What you are asked to do:
Check each line below for the word "modCrew" and give the count alone.

Data for processing:
-- ==== Sys2Proof/Machine/Plane.lean ====
section
/-! DEFINITION. Plane regions and their steps, and barrier phases: what PSTEP, the barriers and END share
(spec/03 R81 to R86, spec/11 R213, spec/17 R289). -/
namespace Sys2Proof.Machine

/-- The region that holds a pad offset, by number (R81). -/
def Crew.regionAt (c : Crew) (off : Nat) : Option (Nat × Region) :=
  c.regions.find? fun e => decide (e.2.start ≤ off) && decide (off < e.2.start + e.2.length)

/-- Whether a pad offset lies in a plane region (R83). -/
def Crew.inPlane (c : Crew) (off : Nat) : Bool :=
  match c.regionAt off with
  | some (_, r) => r.plane
  | none => false

/-- The writers of the words of a region in this step (R84). -/
def Crew.writersIn (c : Crew) (r : Region) : Sparse (Sparse Word) := spSlice (r.start / 4) ((r.start + r.length) / 4) c.writers

/-- One F32 addition of a SUM32F region (R86, R113). -/
def planeAdd (x y : Word) : Word := BitVec.ofNat 32 ((plainEnv fmtF32).add x.toNat y.toNat).1

/-- The resolved value of a word with at least one writer (R86); `decision` 1 resolves a FAULT region as PRIO (R289). -/
def resolveWord (rule : Nat) (init : Word) (ws : Sparse Word) : Word :=
  if rule = 1 then ws.foldl (fun a w => a + w.2) init
  else if rule = 2 then ws.foldl (fun a w => planeAdd a w.2) init
  else ((ws.head?).map (·.2)).getD init

/-- A word of a list of cells. -/
def cellWord (m : List Host.Cell) (a : Nat) : Word := BitVec.ofNat 32 (natOfBytes (cellRead m a 4))

/-- The next plane with every written word of a region resolved (R85 step 1). -/
def Crew.resolved (c : Crew) (r : Region) : List Host.Cell :=
  (c.writersIn r).foldl (fun m e =>
    cellWrite m (4 * e.1) (bytesOfNat (resolveWord r.rule (cellWord m (4 * e.1)) e.2).toNat 4)) c.next

/-- Cells with a range replaced by the range of others. -/
def replaceRange (dst src : List Host.Cell) (lo hi : Nat) : List Host.Cell :=
  (spSlice lo hi src).foldl (fun m e => spPut e.1 e.2 m) (dst.filter fun e => !(decide (lo ≤ e.1) && decide (e.1 < hi)))

/-- One plane region resolved, swapped and initialised (R85 steps 1 to 3). Its uncorrectable sectors were those of the plane that is now
written whole as the next one, which clears them (R332). -/
def Crew.stepRegion (c : Crew) (n : Nat) (r : Region) : Crew :=
  if !r.plane then c
  else
    let res := c.resolved r
    let hi := r.start + r.length
    { c with
      pad := replaceRange c.pad res r.start hi
      poison := c.poison.filter fun sec => !(decide (r.start ≤ 32 * sec) && decide (32 * sec < hi))
      next := if r.clear then replaceRange c.next [] r.start hi else replaceRange c.next res r.start hi
      parity := if c.parity.contains n then c.parity.filter (· != n) else n :: c.parity }

/-- The crew after a step: every region, then the records cleared (R85). -/
def Crew.stepped (c : Crew) : Crew :=
  { c.regions.foldl (fun w e => w.stepRegion e.1 e.2) c with writers := [], arrived := [], collided := none, decision := 0 }

/-- The lowest word of a FAULT region with two or more writers, and its lowest writer's lane (R86, R289). -/
def Crew.collision (c : Crew) : Option (Nat × Nat) :=
  if c.decision = 1 then none
  else
    (c.writers.find? fun e => decide (2 ≤ e.2.length) &&
      (match c.regionAt (4 * e.1) with | some (_, r) => r.plane && r.rule == 3 | none => false)).map fun e =>
        (4 * e.1, ((e.2.head?).map (·.1)).getD 0 % 1024)

/-- Whether every slot of a crew has arrived at PSTEP or ended (R85). -/
def Crew.allArrived (c : Crew) : Bool :=
  (List.range c.size).all fun i => c.arrived.contains i || c.ended.contains i

/-- Whether a path has a seat on a core. -/
def Path.seated (p : Path) : Bool :=
  match p.place with
  | .resident _ | .held _ => true
  | _ => false

/-- The path of the lowest crew slot that has not ended, with the slot: of a knot of several, the lowest-numbered one that has a seat, and
not one that waits at a JOIN or is pushed (R282, R289; log 28, DESIGN CHOICE). -/
def State.lowestLive (s : State) (c : Nat) : Option (Nat × Nat) :=
  match spFind c s.crews with
  | none => none
  | some w =>
    match w.live with
    | [] => none
    | (slot, kn) :: _ => ((s.pathsOf kn).find? fun e => e.2.seated).map fun e => (slot, e.1)

/-- The state after a crew's step is tried: when every knot has arrived it is performed, or a collision is delivered to the
lowest knot, which is then not arrived (R85, R86, R289). One whose path is at supervisor level, in a handler that it entered while it stood
arrived, has a double trap (R282; log 28, DESIGN CHOICE). -/
def State.tryStep (s : State) (c : Nat) : State :=
  match spFind c s.crews with
  | none => s
  | some w =>
    if !w.allArrived || w.arrived.isEmpty then s
    else
      match w.collision with
      | none => (s.modCrew c Crew.stepped).bump
      | some (off, lane) =>
        match s.lowestLive c with
        | none => s
        | some (slot, u) =>
          ((s.modCrew c fun w =>
              { w with arrived := w.arrived.filter (· != slot), collided := some (off, lane) }).modPath u fun p =>
                { p with pend := .none }).takeTrap u { code := .collide, lane := lane, addr := BitVec.ofNat 64 off }

/-- The scope code of a barrier (R137). -/
def scopeCode (sc : Scope) : Nat :=
  match sc with
  | .core => 0
  | .quad => 1
  | .stack => 2
  | .module => 3
  | .pod => 4

/-- The number of a scope's instance at a location (R14, R6). -/
def scopeInst (sc : Scope) (home core : Nat) : Nat :=
  match sc with
  | .core => 32 * home + core
  | .quad => 8 * home + core / 4
  | .stack => home
  | .module => moduleOf home
  | .pod => 0

/-- The expected count of a launch for an id and scope (R213, R249). -/
def Launch.barCount (l : Launch) (sc : Scope) (id : Nat) : Nat := l.what.barcnt.getD (16 * scopeCode sc + id) 0

/-- Whether a phase has its arrivals; ended knots of a crew count (R213). -/
def Phase.done (p : Phase) (ended : List Nat) : Bool :=
  match p.crew with
  | none => decide (p.expected ≤ p.count)
  | some _ => decide (p.expected ≤ (p.slots ++ ended.filter fun i => !p.slots.contains i).length)

/-- The ended slots of a crew. -/
def State.endedOf (s : State) (c : Option Nat) : List Nat :=
  match c with
  | none => []
  | some c => match spFind c s.crews with | some w => w.ended | none => []

/-- The state after every phase that has its arrivals is complete (R213). -/
def State.tryPhases (s : State) : State :=
  (s.modFlow fun f => { f with bars := f.bars.map fun p =>
    if p.complete || !(p.done (s.endedOf p.crew)) then p else { p with complete := true } }).bump

/-- The phase of an id, if any. -/
def State.phase? (s : State) (id : Nat) : Option Phase := s.flow.bars.find? fun p => p.id == id

/-- Whether some path waits on a phase or some knot has it pending. -/
def State.phaseUsed (s : State) (id : Nat) : Bool :=
  (s.paths.any fun e => e.2.pend == .barrier id) || (s.knots.any fun e => e.2.baras.any fun b => b.2.2 == id)

/-- The state without a complete phase that nothing names any more. -/
def State.dropPhase (s : State) (id : Nat) : State :=
  if s.phaseUsed id then s
  else s.modFlow fun f => { f with bars := f.bars.filter fun p => p.id != id || !p.complete }

/-- The current phase for an arrival, opened when there is none: its id (R213). -/
def State.currentPhase (s : State) (p : Phase) : Nat × State :=
  match s.flow.bars.find? fun q => q.launch == p.launch && q.scope == p.scope && q.inst == p.inst && q.crew == p.crew &&
      q.bid == p.bid && !q.complete with
  | some q => (q.id, s)
  | none =>
    let (id, s1) := s.newId
    (id, s1.modFlow fun f => { f with bars := f.bars ++ [{ p with id := id }] })

/-- The state after one arrival is added to a phase. -/
def State.arriveAt (s : State) (id : Nat) (slot : Option Nat) : State :=
  (s.modFlow fun f => { f with bars := f.bars.map fun p =>
    if p.id = id then { p with count := p.count + 1, slots := p.slots ++ slot.toList } else p }).tryPhases

end Sys2Proof.Machine
end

Solution below:
2